### WHAT IS BEING ASKED
Entries follow. Give back exactly the lines starting at the one containing "s.takeRequest.doze = s.doze" and ending at the one containing "s.takeRequests.rx.lineHigh = s.rx.lineHigh", and no other lines.

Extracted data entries
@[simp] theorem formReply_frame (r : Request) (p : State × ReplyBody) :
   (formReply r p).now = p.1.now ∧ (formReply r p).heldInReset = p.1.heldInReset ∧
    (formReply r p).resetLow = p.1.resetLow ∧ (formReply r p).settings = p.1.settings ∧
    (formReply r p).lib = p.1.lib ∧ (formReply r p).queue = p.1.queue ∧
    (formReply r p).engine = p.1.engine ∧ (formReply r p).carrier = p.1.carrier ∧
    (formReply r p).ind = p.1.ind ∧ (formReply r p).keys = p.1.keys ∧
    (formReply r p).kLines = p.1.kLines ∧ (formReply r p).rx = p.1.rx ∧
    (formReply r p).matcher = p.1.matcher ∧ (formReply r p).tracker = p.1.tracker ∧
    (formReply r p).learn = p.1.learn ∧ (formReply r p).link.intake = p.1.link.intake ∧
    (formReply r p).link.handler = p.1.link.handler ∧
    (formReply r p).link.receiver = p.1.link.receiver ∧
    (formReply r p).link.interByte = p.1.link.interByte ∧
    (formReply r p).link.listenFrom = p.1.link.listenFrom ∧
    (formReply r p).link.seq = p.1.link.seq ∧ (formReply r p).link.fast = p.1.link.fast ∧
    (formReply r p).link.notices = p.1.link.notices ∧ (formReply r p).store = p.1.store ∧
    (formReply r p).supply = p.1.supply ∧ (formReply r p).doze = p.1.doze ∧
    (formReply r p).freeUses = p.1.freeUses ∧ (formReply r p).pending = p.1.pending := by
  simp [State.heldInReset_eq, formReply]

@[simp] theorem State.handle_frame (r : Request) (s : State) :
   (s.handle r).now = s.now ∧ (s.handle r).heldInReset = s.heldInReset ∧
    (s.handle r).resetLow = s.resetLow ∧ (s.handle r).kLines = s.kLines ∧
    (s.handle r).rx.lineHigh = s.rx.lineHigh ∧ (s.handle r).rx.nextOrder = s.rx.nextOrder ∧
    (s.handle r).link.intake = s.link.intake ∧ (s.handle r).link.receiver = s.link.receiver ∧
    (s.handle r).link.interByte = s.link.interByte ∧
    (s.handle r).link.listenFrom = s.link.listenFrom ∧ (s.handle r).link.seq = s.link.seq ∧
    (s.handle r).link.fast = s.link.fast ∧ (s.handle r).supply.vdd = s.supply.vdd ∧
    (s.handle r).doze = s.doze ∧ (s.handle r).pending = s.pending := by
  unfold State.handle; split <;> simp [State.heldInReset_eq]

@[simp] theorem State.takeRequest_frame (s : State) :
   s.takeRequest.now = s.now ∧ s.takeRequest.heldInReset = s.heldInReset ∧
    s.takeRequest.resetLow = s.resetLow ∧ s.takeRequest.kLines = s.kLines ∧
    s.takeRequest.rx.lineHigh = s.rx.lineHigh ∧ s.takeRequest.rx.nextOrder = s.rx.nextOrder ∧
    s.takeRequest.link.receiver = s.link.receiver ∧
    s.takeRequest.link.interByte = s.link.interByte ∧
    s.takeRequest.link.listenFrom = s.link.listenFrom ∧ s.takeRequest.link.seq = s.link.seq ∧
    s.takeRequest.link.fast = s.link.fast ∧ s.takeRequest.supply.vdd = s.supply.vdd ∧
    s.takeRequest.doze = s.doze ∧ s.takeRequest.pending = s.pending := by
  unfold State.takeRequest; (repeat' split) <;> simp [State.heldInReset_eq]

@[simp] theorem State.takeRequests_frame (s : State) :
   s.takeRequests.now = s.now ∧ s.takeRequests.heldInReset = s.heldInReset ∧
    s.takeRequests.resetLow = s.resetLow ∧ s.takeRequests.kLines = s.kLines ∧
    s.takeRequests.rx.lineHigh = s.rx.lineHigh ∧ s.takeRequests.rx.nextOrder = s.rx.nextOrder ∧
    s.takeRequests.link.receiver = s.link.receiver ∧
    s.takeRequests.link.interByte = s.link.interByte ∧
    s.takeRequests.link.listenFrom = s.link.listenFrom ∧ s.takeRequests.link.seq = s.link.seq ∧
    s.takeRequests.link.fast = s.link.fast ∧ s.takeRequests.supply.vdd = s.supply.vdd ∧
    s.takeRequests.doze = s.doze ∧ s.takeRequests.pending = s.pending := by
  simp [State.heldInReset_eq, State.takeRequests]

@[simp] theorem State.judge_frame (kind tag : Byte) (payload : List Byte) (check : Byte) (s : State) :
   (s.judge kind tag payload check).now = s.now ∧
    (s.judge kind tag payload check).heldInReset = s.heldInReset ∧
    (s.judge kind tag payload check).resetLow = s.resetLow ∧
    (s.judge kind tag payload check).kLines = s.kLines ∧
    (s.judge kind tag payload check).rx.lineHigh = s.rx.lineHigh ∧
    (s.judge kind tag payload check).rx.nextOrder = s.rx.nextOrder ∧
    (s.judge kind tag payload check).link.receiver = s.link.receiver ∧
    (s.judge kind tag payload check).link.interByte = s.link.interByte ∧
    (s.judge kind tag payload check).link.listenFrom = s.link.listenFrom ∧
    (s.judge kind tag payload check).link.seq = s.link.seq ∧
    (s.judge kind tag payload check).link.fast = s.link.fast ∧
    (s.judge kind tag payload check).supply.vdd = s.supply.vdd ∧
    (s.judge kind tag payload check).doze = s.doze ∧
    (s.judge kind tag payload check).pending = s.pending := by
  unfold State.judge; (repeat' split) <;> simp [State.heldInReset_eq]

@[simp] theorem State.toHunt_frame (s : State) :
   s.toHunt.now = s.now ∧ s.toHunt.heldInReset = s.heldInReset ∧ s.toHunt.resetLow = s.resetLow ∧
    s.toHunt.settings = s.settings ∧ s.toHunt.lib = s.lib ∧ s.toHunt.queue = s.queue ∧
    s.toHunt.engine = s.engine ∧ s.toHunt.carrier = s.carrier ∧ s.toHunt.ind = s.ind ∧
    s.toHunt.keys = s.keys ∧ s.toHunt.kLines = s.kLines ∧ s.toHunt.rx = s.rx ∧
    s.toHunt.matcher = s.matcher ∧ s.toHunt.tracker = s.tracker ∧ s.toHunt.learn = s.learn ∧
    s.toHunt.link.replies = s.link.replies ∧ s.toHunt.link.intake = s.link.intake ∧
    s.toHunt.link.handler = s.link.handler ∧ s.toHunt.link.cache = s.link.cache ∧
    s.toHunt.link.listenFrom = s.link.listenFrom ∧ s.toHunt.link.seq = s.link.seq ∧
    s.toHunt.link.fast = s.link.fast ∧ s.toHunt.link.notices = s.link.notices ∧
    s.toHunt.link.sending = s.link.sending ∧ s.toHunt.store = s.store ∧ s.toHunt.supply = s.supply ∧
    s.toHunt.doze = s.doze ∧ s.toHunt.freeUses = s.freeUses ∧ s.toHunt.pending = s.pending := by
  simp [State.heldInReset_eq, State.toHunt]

### TASK SOLUTION
    s.takeRequest.doze = s.doze ∧ s.takeRequest.pending = s.pending := by
  unfold State.takeRequest; (repeat' split) <;> simp [State.heldInReset_eq]

@[simp] theorem State.takeRequests_frame (s : State) :
   s.takeRequests.now = s.now ∧ s.takeRequests.heldInReset = s.heldInReset ∧
    s.takeRequests.resetLow = s.resetLow ∧ s.takeRequests.kLines = s.kLines ∧
    s.takeRequests.rx.lineHigh = s.rx.lineHigh ∧ s.takeRequests.rx.nextOrder = s.rx.nextOrder ∧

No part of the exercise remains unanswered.